How about something a little more cheery this time?

I create the official T-shirt image for WonderFest each year. It’s my favorite show of this type in the country. It’s a very warm and family-oriented event. They do so many things right with this show. For me, because I return as a guest each year, it always feels like coming home to family. The Rondo Awards are hosted there and my favorite thing to do in the evenings is to hang out at the Monster Kids Club House (Monster Kids are the men and women of roughly my generation who grew up loving monsters, primarily due to their exposure on the Shock Theater and Million Dollar Movie television packages and within the pages of Famous Monsters of Filmland magazine).

I thought you might like to see this year’s shirt.

I began, as usual, by getting notes from WonderFest as to what this year’s themes or who this year’s guests would be.

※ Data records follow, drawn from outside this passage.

-- ==== Sys2Proof/Machine/CopyCmds.lean ====
section
/-! DEFINITION. The commands of the copy engine, the helper and Larkspur (12), cache residency and the spill area (13 R364-R368),
and the landing of their units. -/

namespace Sys2Proof.Machine

open Host

-- cp (12 R328-R330).

/-- The buffer behind a space of cp. -/
def cpSrcBuf : CpSrc → Option Buf
  | .w => some .w
  | .a => some .a
  | .c => some .c
  | _ => none

/-- The buffer behind a destination space of cp. -/
def cpDstBuf : CpDst → Option Buf
  | .w => some .w
  | .a => some .a
  | .c => some .c
  | _ => none

/-- The ring of a destination stream register must be there (12 R329). -/
def ringCheck (i : Inst) (zp : ZReg) (p n : Nat) : Res Unit := do
  streamCheck (i.ringOf zp).isSome p 0x0B
  slotCheck i zp n

/-- cp (12 R328, R329). -/
def execCp (tk : Tok) (p q : CReg) (a : AReg) (x : CpDst) (y : CpSrc) (o : Bool) (z : Fin 8) (s : State) :
    Outcome State Fault Refusal :=
  let g := s.cur.core
  let i := s.inst g
  let zp := i.z[p]
  ceRun s tk do
    let len ← pairLen s q
    check (x != .mdq || len == 1024) .queueProtocol (s.cReg (nextReg q))
    check (!(x == .ve || y == .ve) || len % 2048 == 0) .queueProtocol (s.cReg (nextReg q))
    if x = .ring then ringCheck i zp p.val len
    match cpSrcBuf y with
      | some b => claimCheck i b (s.cReg q).toNat len
      | none => .ok ()
    match cpDstBuf x with
      | some b => claimCheck i b (s.cReg p).toNat len
      | none => .ok ()
    let spec : CopySpec := ⟨s.cReg p, s.cReg q, len, 0, zp, .reset, len, unitsFrom 0 len, none, none⟩
    if len = 0 then .ok (s, false)
    else if x = .ring then do
      need (decide (i.copies.length < 64))
      let r ← s.reserveSlot zp
      r.1.startCopy (.cp tk p q a x y o z) { spec with slot := r.2, units := unitsFrom (i.slotFrom r.2) len }
    else if x = .mdq then do
      need (decide (i.mdq.length < 8))
      let t := s.modInst g fun i => { i with mdq := i.mdq ++ [⟨i.nextId, [], false⟩] }
      t.startCopy (.cp tk p q a x y o z) { spec with mdq := some i.nextId }
    else s.startCopy (.cp tk p q a x y o z) { spec with units := if x = .ve then unitsFrom 0 len else unitsFrom (s.cReg p).toNat len }

/-- The copy of a core as it stands now. -/
def State.mine (s : State) (g : CoreNo) (c : Copy) : Copy := ((s.inst g).copy c.id).getD c

/-- n bytes of a copy's source from an address up; an aligned word that they share with another unit is read once (08 R232). -/
def State.sourceBytes (s : State) (g : CoreNo) (c : Copy) (space : Nat) (a n : Nat) (d : Fin 8) : Except CopyStop (State × List Byte) :=
  let t := s.readEdges g c space a n
  match bufOf space with
  | some b => (t.bufReadFor g (t.mine g c) b a n).map fun bs => (t, bs)
  | none => t.readForAt g (t.mine g c) a n d

/-- The bytes that the source of a cp holds for unit u, n from offset off up; those of vq7 come in the order of the entries, as much of
each as is not landed yet (12 R328). -/
def State.cpBytes (s : State) (g : CoreNo) (c : Copy) (y : CpSrc) (d : Fin 8) (u off n : Nat) : Except CopyStop (State × List Byte) :=
  let i := s.inst g
  match y with
  | .mem => s.sourceBytes g c 0 (c.q + BitVec.ofNat 64 off).toNat n d
  | .w => s.sourceBytes g c 1 (c.q.toNat + off) n d
  | .a => s.sourceBytes g c 2 (c.q.toNat + off) n d
  | .c => s.sourceBytes g c 3 (c.q.toNat + off) n d
  | .ve =>
    if u != c.first then .error .wait
    else if n ≤ c.stage.length then
      .ok (s.modInst g fun i => i.modCopy c.id fun e => { e with stage := c.stage.drop n }, c.stage.take n)
    else match i.vq[7] with
      | [] => .error .wait
      | l :: rest =>
        let st := c.stage ++ lanesBytes l
        .ok ((s.modInst g fun i => { i with vq := i.vq.set 7 rest }.modCopy c.id fun e => { e with stage := st.drop n }).sink g, st.take n)

/-- Bytes of unit u of a cp, at offset off of the copy and byte `lo` of its destination, delivered. Eight units make an entry of vq6, which
is pushed with the last of them (12 R328; LOG 38). -/
def State.cpDeliver (s : State) (g : CoreNo) (c : Copy) (x : CpDst) (d : Fin 8) (u off lo : Nat) (bs : List Byte) : Except CopyStop State :=
  match x with
  | .mem => s.writeFor g c (lo % 2 ^ 64) bs d
  | .w => .ok (s.bufWriteFor g c .w lo bs)
  | .a => .ok (s.bufWriteFor g c .a lo bs)
  | .c => .ok (s.bufWriteFor g c .c lo bs)
  | .ring => match c.slot with
    | some sl => .ok (s.bufWriteFor g c sl.buf lo bs)
    | none => .ok s
  | .mdq =>
    let fill := fun e : MdqEntry => if c.mdq = some e.id then { e with data := e.data.put off bs } else e
    .ok ((s.modInst g fun i => { i with mdq := i.mdq.map fill }).sink g)
  | .ve =>
    let old := c.entry ++ List.replicate (2048 - c.entry.length) 0
    let st := old.take (256 * (u % 8)) ++ bs ++ old.drop (256 * (u % 8) + 256)
    if u / 8 ≠ c.first / 8 then .error .wait
    else if !c.entryFull u then .ok ((s.modInst g fun i => i.modCopy c.id fun e => { e with entry := st }).sink g)
    else if 4 ≤ (s.inst g).vq[6].length then .error .wait
    else .ok ((s.modInst g fun i => { i with vq := i.vq.set 6 (i.vq[6] ++ [lanesOf st]) }.modCopy c.id fun e =>
      { e with entry := [] }).sink g)

/-- The space that a cp writes: 0 memory, 1 to 3 a buffer, none otherwise. -/
def Copy.cpSpace (c : Copy) (x : CpDst) : Option Nat :=
  match x with
  | .mem => some 0
  | .ring => c.slot.map fun r => bufCode r.buf
  | _ => (cpDstBuf x).map bufCode

/-- The movement of a unit of a cp: its source bytes, delivered to the destination. The bytes of the destination that the source range
overlaps receive open values (12 R330; LOG 2). -/
def State.moveCp (s : State) (g : CoreNo) (c : Copy) (x : CpDst) (y : CpSrc) (d : Fin 8) (u : Nat) : Except CopyStop State := do
  let db := (s.inst g).dstBase c
  let sp := unitSpan db c.len u
  let off := sp.1 - db
  let r ← s.cpBytes g c y d u off sp.2
  let same := c.readSpace.isSome && c.readSpace == c.cpSpace x
  let lap := fun k : Nat => same && decide (c.q.toNat ≤ k ∧ k < c.q.toNat + c.len)
  let bs := r.2.zipIdx.map fun e => if lap (sp.1 + e.2) then Config.freeByte s.tick (off + e.2) else e.1
  r.1.cpDeliver g c x d u off sp.1 bs

-- cpn (12 R332, R333).

/-- The bytes that a cpn or lyt of a stream counts: one more per MXFP4 block (12 R332). -/
def ZReg.countBytes (z : ZReg) : Nat :=
  (z.elems * z.w * (if z.fmt = 10 then z.planes else 1) + 7) / 8 + (if z.fmt = 6 then z.elems / 32 else 0)

/-- A ring is no source of a copy (08 R239). -/
def notRing (i : Inst) (n : Sys2Proof.ZReg) : Res Unit :=
  let z := i.z[n]
  streamCheck (!(z.src == 4 || z.src == 5)) n.val 0x06

/-- Where the bytes of a stream stand: memory, or a buffer; and the byte of its data origin. -/
structure Place where
  buf : Option Buf
  origin : Nat

/-- The place of a stream register that a copy reads or writes. -/
def Inst.placeOf (i : Inst) (z : ZReg) (slot : Option SlotRef) : Place :=
  match slot with
  | some r => ⟨some r.buf, i.slotBase r⟩
  | none => match z.src with
    | 1 => ⟨some .w, z.base.toNat⟩
    | 2 => ⟨some .a, z.base.toNat⟩
    | 3 => ⟨some .c, z.base.toNat⟩
    | _ => ⟨none, z.base.toNat⟩

/-- A part of a copy between streams: its source bit, its destination bit, relative to the byte of the data origin, and its width. -/
abbrev StreamPart := Int × Int × Nat

/-- The parts of a cpn: the elements, those of PN by plane, and the scales of MXFP4 blocks (12 R332). -/
def cpnParts (zp zq : ZReg) : List StreamPart :=
  let es := (List.range zq.elems).flatMap fun n =>
    (List.range (if zq.fmt = 10 then zq.planes else 1)).map fun j => (zq.bitOf n + 8 * zq.planeOf j, zp.bitOf n + 8 * zp.planeOf j, zq.w)
  if zq.fmt = 6 then es ++ (List.range (zq.elems / 32)).map fun b => (8 * zq.scaleOf b, 8 * zp.scaleOf b, 8) else es

/-- The parts of a lyt: element k from place k of the values that Larkspur has read (12 R354). -/
def lytParts (zp : ZReg) : List StreamPart := (List.range zp.elems).map fun k => (64 * (k : Nat), zp.bitOf k, zp.w)

/-- A part cut where it passes from one 256-byte block of its destination to the next; the data origin stands at byte `origin`. -/
def cutPart (origin : Nat) (e : StreamPart) : List StreamPart :=
  let room := (2048 - (8 * (origin : Int) + e.2.1) % 2048).toNat
  if e.2.2 ≤ room then [e] else [(e.1, e.2.1, room), (e.1 + room, e.2.1 + room, e.2.2 - room)]

/-- The 256-byte block of its destination that a part begins in. -/
def partBlock (origin : Nat) (e : StreamPart) : Int := (8 * (origin : Int) + e.2.1) / 2048

/-- The 256-byte blocks of the destination that parts touch, each once, in the order in which the parts reach them. -/
def streamBlocks (origin : Nat) (l : List StreamPart) : List Int := ((l.flatMap (cutPart origin)).map (partBlock origin)).eraseDups

/-- The landing units of a copy between streams (16 R419; LOG 38). -/
def streamUnits (origin : Nat) (l : List StreamPart) : Nat := (streamBlocks origin l).length

/-- The parts of unit u. -/
def unitParts (origin : Nat) (l : List StreamPart) (u : Nat) : List StreamPart :=
  match (streamBlocks origin l)[u]? with
  | some b => (l.flatMap (cutPart origin)).filter fun e => partBlock origin e == b
  | none => []

/-- The bytes that the first k units of a copy between streams count: their bits, the last byte begun counted whole (12 R332, R337). -/
def streamCount (origin : Nat) (l : List StreamPart) (k : Nat) : Nat :=
  (((List.range k).flatMap (unitParts origin l)).foldl (fun n e => n + e.2.2) 0 + 7) / 8

/-- The parts of a copy between streams. -/
def Copy.parts (c : Copy) : List StreamPart :=
  match c.instr with
  | .cpn _ _ _ _ _ => cpnParts c.zp c.zq
  | .lyt _ _ _ _ _ _ => lytParts c.zp
  | _ => []

/-- cpn (12 R332). -/
def execCpn (tk : Tok) (p q : Sys2Proof.ZReg) (a : AReg) (o : Bool) (s : State) : Outcome State Fault Refusal :=
  let i := s.inst s.cur.core
  let zp := i.z[p]
  let zq := i.z[q]
  ceRun s tk do
    let n := zq.countBytes
    streamCheck (!(zq.src == 4 || zq.src == 5)) q.val 0x06
    streamCheck (zp.wlog == zq.wlog && zp.elems == zq.elems && (zp.fmt == 6) == (zq.fmt == 6)
      && (zp.fmt == 10) == (zq.fmt == 10) && zp.planes == zq.planes) q.val 0x0D
    slotCheck i zp n
    need (n == 0 || decide (i.copies.length < 64))
    if n = 0 then .ok (s, false)
    else do
      let r ← s.reserveSlot zp
      r.1.startCopy (.cpn tk p q a o) ⟨zp.base, zq.base, n, 0, zp, zq, n, streamUnits (i.placeOf zp r.2).origin (cpnParts zp zq), r.2, none⟩

/-- Bytes that a copy writes at an address go into the sectors that it has read for the write of a part of a byte. -/
def Copy.patch (c : Copy) (va : Nat) (bs : List Byte) : Copy :=
  { c with sectors := c.sectors.map fun e => (e.1, e.2.zipIdx.map fun x =>
      if va ≤ e.1 + x.2 ∧ e.1 + x.2 < va + bs.length then bs.getD (e.1 + x.2 - va) x.1 else x.1) }

/-- w bits at a bit position of the source of a copy. -/
def State.placeGet (s : State) (g : CoreNo) (c : Copy) (pl : Place) (d : Fin 8) (bit : Int) (w : Nat) : Except CopyStop (State × Nat) :=
  let r := (bit % 8).toNat
  let n := (r + w + 7) / 8
  let a := match pl.buf with
    | some _ => (pl.origin + bit / 8).toNat
    | none => (BitVec.ofInt 64 (pl.origin + bit / 8)).toNat
  (s.sourceBytes g c ((pl.buf.map bufCode).getD 0) a n d).map fun x => (x.1, bitsAt x.2 r w)

/-- w bits written at a bit position of a place by a copy. A part of a byte in memory is a read, change and write of its 64-byte
sector: the sector as it stands, or as the copy read it before (12 R333; LOG 90). -/
def State.placePut (s : State) (g : CoreNo) (c : Copy) (pl : Place) (d : Fin 8) (bit : Int) (w v : Nat) : Except CopyStop State :=
  let r := (bit % 8).toNat
  let n := (r + w + 7) / 8
  let part := r != 0 || (r + w) % 8 != 0
  match pl.buf with
  | some b =>
    let off := (pl.origin + bit / 8).toNat
    if part then (s.copyBufRead g b off n).map fun old => s.bufWriteFor g c b off (putBits old r w v)
    else .ok (s.bufWriteFor g c b off (leBytes n (v % 2 ^ w)))
  | none =>
    let va := (BitVec.ofInt 64 (pl.origin + bit / 8)).toNat
    if part then
      let sv := va / 64 * 64
      match s.translate (some g) (s.ctxOf g) sv .write with
      | .error ca => .error (.fault ca (BitVec.ofNat 64 va))
      | .ok pa => match s.poisonAt pa 64 with
        | some k => .error (.fault .poison (BitVec.ofNat 64 (sv + k)))
        | none =>
          let old := ((s.mine g c).sectors.lookup sv).getD (s.mem.read pa 64)
          let new := putBits old (8 * (va - sv) + r) w v
          let t := s.keepBytes g c 0 ((List.range 64).map (pa + ·))
          .ok ((((t.physWrite pa new).noteAccess false g sv pa 64 d true).sink g).modInst g fun i =>
            i.modCopy c.id fun x => { x with sectors := x.sectors.filter fun e => e.1 != sv })
    else (s.writeFor g c va (leBytes n (v % 2 ^ w)) d).map fun t =>
      t.modInst g fun i => i.modCopy c.id fun x => x.patch va (leBytes n (v % 2 ^ w))

/-- Reads parts of a copy's source in order. -/
def State.readParts (s : State) (g : CoreNo) (c : Copy) (pl : Place) (d : Fin 8) : List (Int × Nat) → Except CopyStop (State × List Nat)
  | [] => .ok (s, [])
  | (b, w) :: rest => do
    let v ← s.placeGet g c pl d b w
    let vs ← v.1.readParts g (v.1.mine g c) pl d rest
    .ok (vs.1, v.2 :: vs.2)

/-- Writes parts in order. -/
def State.writeParts (s : State) (g : CoreNo) (c : Copy) (pl : Place) (d : Fin 8) : List (Int × Nat × Nat) → Except CopyStop State
  | [] => .ok s
  | (b, w, v) :: rest => do
    let t ← s.placePut g c pl d b w v
    t.writeParts g (t.mine g c) pl d rest

/-- The movement of a unit of a cpn: all of it is read before any of it is written (14 R373); memory streams are read and written at their
own CTRL.DIST (13 Table 13.2). -/
def State.moveCpn (s : State) (g : CoreNo) (c : Copy) (u : Nat) : Except CopyStop State := do
  let i := s.inst g
  let dst := i.placeOf c.zp c.slot
  let parts := unitParts dst.origin c.parts u
  let vs ← s.readParts g c (i.placeOf c.zq none) c.zq.dist (parts.map fun e => (e.1, e.2.2))
  vs.1.writeParts g (vs.1.mine g c) dst c.zp.dist ((parts.zip vs.2).map fun e => (e.1.2.1, e.1.2.2, e.2))

/-- The read of a sector of memory by a cpn, ahead of the write of a part of a byte of it (12 R333). -/
def State.sectorRead (s : State) (g : CoreNo) (id va : Nat) : State :=
  let sv := va / 64 * 64
  match (s.inst g).copy id with
  | none => s
  | some c => match c.instr with
    | .cpn _ _ _ _ _ =>
      if c.fault.isSome ∨ (s.inst g).heldBack c ∨ (c.sectors.lookup sv).isSome then s
      else match s.translate (some g) (s.ctxOf g) sv .write with
        | .error _ => s
        | .ok pa =>
          if s.poisoned pa 64 then s
          else s.modInst g fun i => i.modCopy id fun x => { x with sectors := (sv, s.mem.read pa 64) :: x.sectors }
    | _ => s

-- cpx (12 R331, 15 R408-R411).

/-- The buffer behind a destination space of cpx. -/
def cpxDstBuf : CpxDst → Option Buf
  | .w => some .w
  | .a => some .a
  | .c => some .c
  | _ => none

/-- cpx (12 R331). -/
def execCpx (tk : Tok) (p q : CReg) (a : AReg) (x : CpxDst) (o : Bool) (z : Fin 8) (s : State) : Outcome State Fault Refusal :=
  let i := s.inst s.cur.core
  let zp := i.z[p]
  ceRun s tk do
    let len ← pairLen s q
    check ((s.cReg q).toNat % 256 == 0) .misalign (s.cReg q)
    check (len % 256 == 0) .misalign (s.cReg (nextReg q))
    if x = .ring then ringCheck i zp p.val len
    match cpxDstBuf x with
      | some b => claimCheck i b (s.cReg p).toNat len
      | none => .ok ()
    need (len == 0 || decide (i.copies.length < 64))
    let spec : CopySpec := ⟨s.cReg p, s.cReg q, len, 0, zp, .reset, len, len / 256, none, none⟩
    if len = 0 then .ok (s, false)
    else if x = .ring then do
      let r ← s.reserveSlot zp
      r.1.startCopy (.cpx tk p q a x o z) { spec with slot := r.2, units := unitsFrom (i.slotFrom r.2) len }
    else if x = .mem then s.startCopy (.cpx tk p q a x o z) spec
    else s.startCopy (.cpx tk p q a x o z) { spec with units := unitsFrom (s.cReg p).toNat len }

The answer to that was Sara Karloff and Victoria Price, the respective daughters of horror film stars Boris Karloff and Victoria Price, as well as Marta (Lost in Space) Kristen, Greg (The Walking Dead) Nicotero and my artist pal Frank (Sketchy Things) Dietz. Also, there was to be a tribute to the Weird-ohs monster/car model kits.

I decided to make Price and Karloff the focus of the shirt’s image. But how to combine those two? I could have portrayed them as they were in the films they did together: The Raven and Comedy of Terrors.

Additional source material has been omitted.